#### Recorded data:

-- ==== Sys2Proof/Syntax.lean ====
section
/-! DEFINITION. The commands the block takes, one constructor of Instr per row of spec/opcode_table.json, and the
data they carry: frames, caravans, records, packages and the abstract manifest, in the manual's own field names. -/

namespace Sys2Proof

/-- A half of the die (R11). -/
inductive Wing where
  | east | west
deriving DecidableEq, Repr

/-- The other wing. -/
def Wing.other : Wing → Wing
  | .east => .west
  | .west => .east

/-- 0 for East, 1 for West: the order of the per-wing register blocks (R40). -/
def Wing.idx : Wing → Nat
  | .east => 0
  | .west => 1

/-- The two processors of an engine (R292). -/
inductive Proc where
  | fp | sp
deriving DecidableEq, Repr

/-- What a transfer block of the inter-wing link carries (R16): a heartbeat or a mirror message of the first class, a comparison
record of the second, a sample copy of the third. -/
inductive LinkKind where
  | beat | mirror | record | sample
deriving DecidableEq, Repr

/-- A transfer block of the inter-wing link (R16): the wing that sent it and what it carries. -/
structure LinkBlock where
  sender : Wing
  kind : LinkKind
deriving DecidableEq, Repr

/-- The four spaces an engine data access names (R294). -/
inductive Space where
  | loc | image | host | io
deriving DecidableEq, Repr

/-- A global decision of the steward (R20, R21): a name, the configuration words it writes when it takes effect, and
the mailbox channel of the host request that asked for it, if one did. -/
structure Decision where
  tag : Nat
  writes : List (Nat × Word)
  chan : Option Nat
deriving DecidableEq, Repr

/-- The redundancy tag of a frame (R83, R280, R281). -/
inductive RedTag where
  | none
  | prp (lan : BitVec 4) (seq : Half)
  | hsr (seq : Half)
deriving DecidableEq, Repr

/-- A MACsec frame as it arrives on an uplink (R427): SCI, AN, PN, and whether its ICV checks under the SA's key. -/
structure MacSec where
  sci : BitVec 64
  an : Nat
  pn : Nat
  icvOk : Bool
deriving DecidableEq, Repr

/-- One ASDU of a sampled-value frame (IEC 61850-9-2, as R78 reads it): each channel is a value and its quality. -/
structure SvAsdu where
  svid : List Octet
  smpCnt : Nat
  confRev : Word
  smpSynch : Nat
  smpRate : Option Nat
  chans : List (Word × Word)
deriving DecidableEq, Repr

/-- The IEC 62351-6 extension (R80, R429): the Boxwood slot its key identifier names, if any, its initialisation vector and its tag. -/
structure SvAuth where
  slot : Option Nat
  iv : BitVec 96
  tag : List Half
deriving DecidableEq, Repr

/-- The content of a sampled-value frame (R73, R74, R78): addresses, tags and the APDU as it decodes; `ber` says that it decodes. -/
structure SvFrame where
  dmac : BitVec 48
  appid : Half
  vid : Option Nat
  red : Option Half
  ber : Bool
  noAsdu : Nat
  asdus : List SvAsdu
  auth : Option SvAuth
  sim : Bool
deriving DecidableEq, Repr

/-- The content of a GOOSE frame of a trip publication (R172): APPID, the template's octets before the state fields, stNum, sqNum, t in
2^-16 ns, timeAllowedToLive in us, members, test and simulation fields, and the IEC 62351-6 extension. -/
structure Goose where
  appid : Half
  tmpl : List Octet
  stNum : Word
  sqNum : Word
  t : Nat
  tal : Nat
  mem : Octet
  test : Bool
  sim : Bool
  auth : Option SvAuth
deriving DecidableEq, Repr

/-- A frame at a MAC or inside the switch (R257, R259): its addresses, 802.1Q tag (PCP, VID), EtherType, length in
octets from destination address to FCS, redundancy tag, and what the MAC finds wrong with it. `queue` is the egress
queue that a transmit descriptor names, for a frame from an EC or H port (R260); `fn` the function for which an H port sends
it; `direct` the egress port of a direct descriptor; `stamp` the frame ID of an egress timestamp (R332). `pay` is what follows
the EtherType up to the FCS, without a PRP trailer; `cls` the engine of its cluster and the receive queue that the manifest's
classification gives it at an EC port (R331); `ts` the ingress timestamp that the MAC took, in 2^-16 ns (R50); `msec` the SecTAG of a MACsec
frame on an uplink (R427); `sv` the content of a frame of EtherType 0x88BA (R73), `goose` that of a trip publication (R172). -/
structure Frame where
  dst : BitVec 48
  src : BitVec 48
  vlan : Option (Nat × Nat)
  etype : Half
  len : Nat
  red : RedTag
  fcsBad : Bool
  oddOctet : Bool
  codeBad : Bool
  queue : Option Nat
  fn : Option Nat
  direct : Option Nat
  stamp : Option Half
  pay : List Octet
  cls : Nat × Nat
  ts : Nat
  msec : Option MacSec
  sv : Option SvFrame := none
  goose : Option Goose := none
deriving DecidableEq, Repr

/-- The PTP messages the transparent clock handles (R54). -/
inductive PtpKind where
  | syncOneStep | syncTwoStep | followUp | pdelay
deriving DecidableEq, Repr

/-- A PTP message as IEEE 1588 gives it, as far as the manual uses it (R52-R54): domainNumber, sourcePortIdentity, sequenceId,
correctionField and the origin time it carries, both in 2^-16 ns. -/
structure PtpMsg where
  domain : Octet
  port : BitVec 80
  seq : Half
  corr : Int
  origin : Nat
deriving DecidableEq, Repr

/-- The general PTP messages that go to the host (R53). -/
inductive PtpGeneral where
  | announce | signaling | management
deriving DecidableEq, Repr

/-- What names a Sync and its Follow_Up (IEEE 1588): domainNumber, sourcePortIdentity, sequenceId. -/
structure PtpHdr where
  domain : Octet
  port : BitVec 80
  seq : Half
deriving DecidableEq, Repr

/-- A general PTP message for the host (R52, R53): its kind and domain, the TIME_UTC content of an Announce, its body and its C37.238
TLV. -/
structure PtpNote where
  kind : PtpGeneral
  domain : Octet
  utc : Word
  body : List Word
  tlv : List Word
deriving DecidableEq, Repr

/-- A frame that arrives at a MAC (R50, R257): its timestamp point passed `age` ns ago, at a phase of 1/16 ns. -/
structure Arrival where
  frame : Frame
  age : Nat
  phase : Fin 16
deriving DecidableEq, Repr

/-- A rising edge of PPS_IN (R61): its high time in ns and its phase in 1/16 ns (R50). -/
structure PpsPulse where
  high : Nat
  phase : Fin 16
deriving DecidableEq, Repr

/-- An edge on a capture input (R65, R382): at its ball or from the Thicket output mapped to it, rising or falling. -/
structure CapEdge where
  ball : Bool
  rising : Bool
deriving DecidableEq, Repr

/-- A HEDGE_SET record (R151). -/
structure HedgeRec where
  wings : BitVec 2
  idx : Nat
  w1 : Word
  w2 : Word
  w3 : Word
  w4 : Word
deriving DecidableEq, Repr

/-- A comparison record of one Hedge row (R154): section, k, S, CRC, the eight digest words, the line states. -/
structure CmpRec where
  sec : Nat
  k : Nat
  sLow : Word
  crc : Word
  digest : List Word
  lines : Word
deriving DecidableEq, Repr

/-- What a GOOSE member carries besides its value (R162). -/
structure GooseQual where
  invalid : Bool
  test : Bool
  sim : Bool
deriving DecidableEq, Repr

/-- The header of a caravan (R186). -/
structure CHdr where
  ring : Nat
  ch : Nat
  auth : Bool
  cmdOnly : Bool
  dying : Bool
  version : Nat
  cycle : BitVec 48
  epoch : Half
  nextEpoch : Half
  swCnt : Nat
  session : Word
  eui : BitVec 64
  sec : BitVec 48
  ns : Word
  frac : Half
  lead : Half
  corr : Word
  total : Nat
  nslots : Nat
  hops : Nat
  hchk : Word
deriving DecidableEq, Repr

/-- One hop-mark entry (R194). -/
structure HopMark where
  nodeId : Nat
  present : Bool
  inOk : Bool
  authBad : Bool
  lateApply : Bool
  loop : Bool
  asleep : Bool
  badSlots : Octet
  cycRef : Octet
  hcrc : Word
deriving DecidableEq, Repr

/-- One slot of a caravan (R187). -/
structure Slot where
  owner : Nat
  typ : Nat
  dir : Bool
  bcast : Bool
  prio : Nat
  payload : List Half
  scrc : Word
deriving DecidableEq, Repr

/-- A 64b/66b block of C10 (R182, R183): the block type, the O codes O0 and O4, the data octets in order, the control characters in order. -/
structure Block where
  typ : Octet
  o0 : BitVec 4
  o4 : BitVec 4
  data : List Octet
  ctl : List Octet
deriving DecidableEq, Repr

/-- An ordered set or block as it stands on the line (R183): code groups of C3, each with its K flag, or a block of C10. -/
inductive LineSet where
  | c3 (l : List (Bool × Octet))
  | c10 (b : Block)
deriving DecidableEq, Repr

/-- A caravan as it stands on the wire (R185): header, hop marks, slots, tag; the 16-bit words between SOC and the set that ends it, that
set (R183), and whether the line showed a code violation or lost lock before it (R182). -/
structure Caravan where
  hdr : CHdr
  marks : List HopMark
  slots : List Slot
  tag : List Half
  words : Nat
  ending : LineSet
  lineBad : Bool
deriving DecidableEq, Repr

#### Problem requirements:
Tally the lines of the material above that include the word "inductive", then state that tally alone.

#### Output below:
8